At last, news about Iraq and not just about bombings and ambushes! Your story suggested a different, perhaps more optimistic picture of the plight of the common Iraqi since the regime change. Hope breeds optimism, and optimism breeds success. Long live hope in Iraq!
The Turmoil of Iraq
It is sad to see the worsening turmoil in Iraq after so many friends of the U.S. sent warnings about what lay ahead [Nov. 10]. No amount of advice would sway the Administration's headlong gallop to war. Perhaps now there will be a more reflective process for creating foreign policy. The U.S. must accept that its system is not the only form of humane and caring government and that some people conditioned by centuries of culture want other solutions.
Zesfontein, South Africa
What is right or wrong depends upon the area you live in, the group of people you are surrounded by and timing. If you find yourself in the wrong shoes, try to change one of these elements. Timing is the key factor for U.S. action in Iraq and Afghanistan. The Muslim world and the Americans in due course will realize that George W. Bush's action was right.
When U.S. soldiers are killed in Iraq, I'm shocked to hear the raucous cry from politicians and ordinary Americans alike for Bush to bring the troops home. Aren't these the same people who panicked at the anthrax scare, who were united by grief after the 9/11 terrorist attacks and who expect their President to find solutions to security problems? Americans must shut up and take the good with the bad. Bush is doing his best to protect the U.S. Americans make me sick when they cry like babies and politicize everything, even national security. They gang up with foreign detractors to condemn their President.
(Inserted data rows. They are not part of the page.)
-- ==== Sys2Proof/Tests/Slice0.lean ====
section
/-! SUPPORT. Tests: the manual's worked figures, one ill-formed command for each check, single steps on a
small counter, and for each statement with hypotheses a state that meets them. -/

namespace Sys2Proof.Tests

set_option Elab.async false

open Sys2Proof.Machine

/-! ### Worked figures of the manual -/

/-- R183: the check over "123456789". -/
theorem test_crc_of_digits :
    crc16 [0x31, 0x32, 0x33, 0x34, 0x35, 0x36, 0x37, 0x38, 0x39] = 0x29B1 := by decide +kernel

/-- The table of R101. -/
theorem test_barcodes :
    itemBarcode 417 1215 = [2, 0, 0, 4, 1, 7, 0, 0, 1, 2, 1, 5, 1] ∧
      itemBarcode 417 871 = [2, 0, 0, 4, 1, 7, 0, 0, 0, 8, 7, 1, 0] ∧
      summaryBarcode 42 4071 = [9, 0, 0, 4, 2, 0, 0, 0, 4, 0, 7, 1, 3] := by decide +kernel

/-- The table of R91: 6,005 g, 5 cents, 9,999,999 cents, ticket 7, 14 March 2031. -/
theorem test_renderings :
    renderWeight 6005 = [54, 46, 48, 48, 53] ∧ renderAmount 5 = [48, 46, 48, 53] ∧
      renderAmount 9999999 = [57, 57, 57, 57, 57, 46, 57, 57] ∧ renderFixed 2 7 = [48, 55] ∧
      renderDate ⟨2031, 3, 14⟩ = [49, 52, 46, 48, 51, 46, 51, 49] := by decide +kernel

/-- R93: 31 December 2099 and two days. -/
theorem test_sell_by_past_2099 :
    addDays ⟨2099, 12, 31⟩ 2 = ⟨2100, 1, 2⟩ ∧ addDays ⟨2028, 2, 28⟩ 1 = ⟨2028, 2, 29⟩ := by
  decide +kernel

/-- The calibration record of 2.6. -/
def cal : CalRecord where
  zero := 152300
  mult := 20480
  max := 15000
  max1 := 6000
  e1 := 2
  e2 := 5
  window := 8
  stability := 5
  tracking := false

/-- 2.6, events 19 to 21: gross 4,992 of a sum of 1,346,195; d = 488 g under a tare of 12 g; the weighed
tare of 500 g. -/
theorem test_worked_weights :
    grossOf cal.toCalFields 1346195 0 = 4992 ∧
      (weightsOf cal.toCalFields ⟨.keyed, 12⟩ 4992 true).d = 488 ∧
      (weightsOf cal.toCalFields ⟨.weighed, 500⟩ 4992 true).net = -8 ∧
      overloadLimit cal.toCalFields = 150450 ∧ underloadLimit cal.toCalFields = -400 := by
  decide +kernel

/-- The end of 2.6: 60,030 tenths is in range 2 with d = 6,005 g, 60,000 in range 1 with d = 6,000 g. -/
theorem test_range_boundary :
    (weightsOf cal.toCalFields noTare 60030 true).d = 6005 ∧
      (weightsOf cal.toCalFields noTare 60030 true).netRange = .two ∧
      (weightsOf cal.toCalFields noTare 60000 true).d = 6000 ∧
      (weightsOf cal.toCalFields noTare 60000 true).netRange = .one := by decide +kernel

/-! ### A small counter -/

/-- PLU 417 of 3.5, with no markdown and no preset tare. -/
def salad : ItemFields where
  plu := 417
  mode := .byWeight
  price := 2490
  basis := some .perKg
  presetTare := 0
  department := 3
  template := 3
  name := [79, 76, 73, 86, 69]
  extra := none
  sellBy := some 2

/-- A count item. -/
def roll : ItemFields :=
  { salad with plu := 530, mode := .byCount, price := 85, basis := none, template := 4 }

def recordOf (f : ItemFields) (t : ItemTotals) : ItemRecord :=
  { item := f, markdown := none, status := .live, totals := t }

/-- A template that prints the total price. -/
def totalField (width : Nat) : FieldDesc where
  kind := .totalPrice
  line := 1
  column := 1
  width := width
  justify := .right
  fill := 32
  translation := .none
  trim := false
  text := none

def priceTemplate : Template := { kind := .item, fields := [totalField 8] }

def stable488 : WeightResult where
  state := .stable
  weights := some (weightsOf cal.toCalFields noTare 4880 true)
  message := none

/-- An ONLINE calibrated scale with its operator, in IDLE, a stable 488 g on it. -/
def scale : Port :=
  { Port.fresh (some cal) with
    state := .up, kind := some .scale, online := true, supervision := 2
    operator := some 6, sale := .idle
    weigh := { WeighCtx.fresh (some cal) true with
      state := .stable, pendingZero := false, latest := some stable488 } }

def rollSnapshot (generation : Nat) : Snapshot where
  item := roll
  generation := generation
  percent := 0
  quantity := 2
  live := some (priced 170 0)

/-- The scale with two rolls selected under a generation. -/
def inItem (generation : Nat) : Port :=
  { scale with sale := .item, operator := some 7, snapshot := some (rollSnapshot generation) }

def saleOf (p : CounterPort) (order : Option (Nat × TicketNo)) : SaleRecord where
  item := roll
  generation := 42
  percent := 0
  quantity := 2
  tare := noTare
  amounts := amountsOf 170 0
  order := order
  operator := some 6
  station := p
  stamp := { date := none, second := 0 }

/-- The counter: station 1 IDLE, station 2 in ITEM, station 3 with ticket 17 called, station 4 serving
order 42 of ticket 18, a dispenser on port 5, a call display on port 6, ticket 20 waiting, ticket 7 skipped,
order 57 parked with ticket 9, and label 214 printed at station 1. -/
def counter : State :=
  { State.reset with
    ret := { Retained.empty with
      items := [recordOf salad {}, recordOf roll { items := 3, count := 6, value := 510 }]
      templates := (Vector.replicate 16 none).set 2 (some priceTemplate) |>.set 3 (some priceTemplate)
      operators := (Vector.replicate 32 none).set 6
        (some { name := [65], enabled := true, voidPermission := true })
      cal := Vector.replicate 14 (some cal)
      generation := 42 }
    clock := { date := ⟨2031, 3, 14⟩, second := 36000, valid := true }
    ports := Vector.ofFn fun p =>
      match p.val with
      | 0 => scale
      | 1 => inItem 42
      | 2 => { scale with operator := some 8, service := .called }
      | 3 => { scale with operator := some 9, service := .serving }
      | 4 => { Port.fresh none with
          state := .up, kind := some .dispenser, online := true, supervision := 2 }
      | 5 => { Port.fresh none with
          state := .up, kind := some .callDisplay, online := true, supervision := 2, mask := some 0 }
      | _ => Port.fresh (some cal)
    log := [{ serial := 214, sale := some (saleOf 0 none), state := .printed, reprints := 0,
              station := 0, order := none, day := 0 }]
    tickets :=
      { next := 21
        recs := (Vector.replicate 100 TicketRec.fresh)
          |>.set 17 { state := .called 2 60, count := 1, age := 30 }
          |>.set 18 { state := .inService, count := 1, age := 40 }
          |>.set 20 { state := .waiting, count := 0, age := 5 }
          |>.set 7 { state := .skipped, count := 1, age := 300 }
          |>.set 9 { state := .inService, count := 1, age := 90 }
        waiting := [20], calling := [], skipped := [7] }
    orders :=
      [{ number := 42, ticket := 18, state := .openAt 3, total := 170, idle := 12,
         summaryInFlight := false,
         lines := [{ serial := 213, plu := 530, quantity := 2, final := 170, generation := 42,
                     voided := false }] },
       { number := 57, ticket := 9, state := .parked, total := 0, idle := 40,
         summaryInFlight := false, lines := [] }] }

/-- The outcome is a next state with a property. -/
def leads (o : Host.Outcome State Fault Refusal) (f : State → Bool) : Bool :=
  match o with
  | .next t => f t
  | .fault _ => false
  | .refused _ => false

/-! ### Ill-formed commands, one for each check of WellFormed -/

/-- A tag 0, a tag above 255; a port, an operator and a table number past one byte. -/
theorem test_wf_tags_and_bytes :
    wellFormed (.status 0) = false ∧ wellFormed (.status 256) = false ∧
      wellFormed (.calRead 1 256) = false ∧ wellFormed (.operatorWrite 1 256 none) = false ∧
      wellFormed (.translateWrite 1 256 .low []) = false ∧ wellFormed (.printDone 0 256 .ok) = false ∧
      wellFormed (.statusClear 1 (some 256)) = false ∧ wellFormed (.templateWrite 1 256 none) = false := by
  decide +kernel

/-- Numbers past their three bytes, a number past two bytes, a sample past its range. -/
theorem test_wf_numbers :
    wellFormed (.plu 0 16777216) = false ∧ wellFormed (.orderRead 1 (some 65536)) = false ∧
      wellFormed (.sample 0 0 0 0 8388608) = false ∧ wellFormed (.sample 0 (-8388609) 0 0 0) = false ∧
      wellFormed (.timeSet 1 ⟨65536, 1, 1⟩ 0) = false ∧
      wellFormed (.commit 1 (some (⟨2031, 1, 1⟩, 65536))) = false ∧
      wellFormed (.dayRecordRead 1 none 65536) = false ∧ wellFormed (.orderAbandoned 0) = false ∧
      wellFormed (.orderAbandoned 10000) = false := by decide +kernel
There's really no winning with them.
Selling Their Heritage
The real tragedy of the black market in looted Asian antiquities is not so much the crime against the dead as the crime of the perpetrators themselves [Oct. 20]. Wittingly or unwittingly, the looters have sacrificed their heritage on the altar of greed. Thoughtless European and American dealers and buyers, obviously weary of their own heritage, now prefer Asia's. But no matter how many Asian relics they collect, no alchemy can transform Europe or America into Asia.
An Enduring Woman
Madame Chiang Kai-shek [EULOGY, Nov. 3], wife of China's Nationalist leader, made use of her fluent English in a wartime address to the U.S. Congress in which she appealed for aid for her country, which was fighting Japanese invaders. TIME described that speech in a March 1, 1943, report:
"The Senators watched in curious silence as Madame Chiang walked down the aisle of the Senate Chamber. They saw a still face with big dark eyes. They saw a slim, straight figure in a black Chinese gown, with here a tiny splash of jade, there a black sequin's understated sparkle. Madame Chiang stepped to the rostrum ... shot a smile at the Senators, and then, after apologizing for not having a set speech, knocked their silvery blocks off ... When she finished, tough guys were melted. 'Goddam it,' said one grizzled Congressman ... Much-moved listeners probably did not stop to analyze what had pulled at their hearts. It was not the words ... It was the woman, the way she clutched her handkerchief and brought her tight hand down on the desk for emphasis, the flash in her eyes which reflected something deep in her experience. Madame Chiang and China know the meaning of endurance. Through this woman, a few Americans saw and understood China."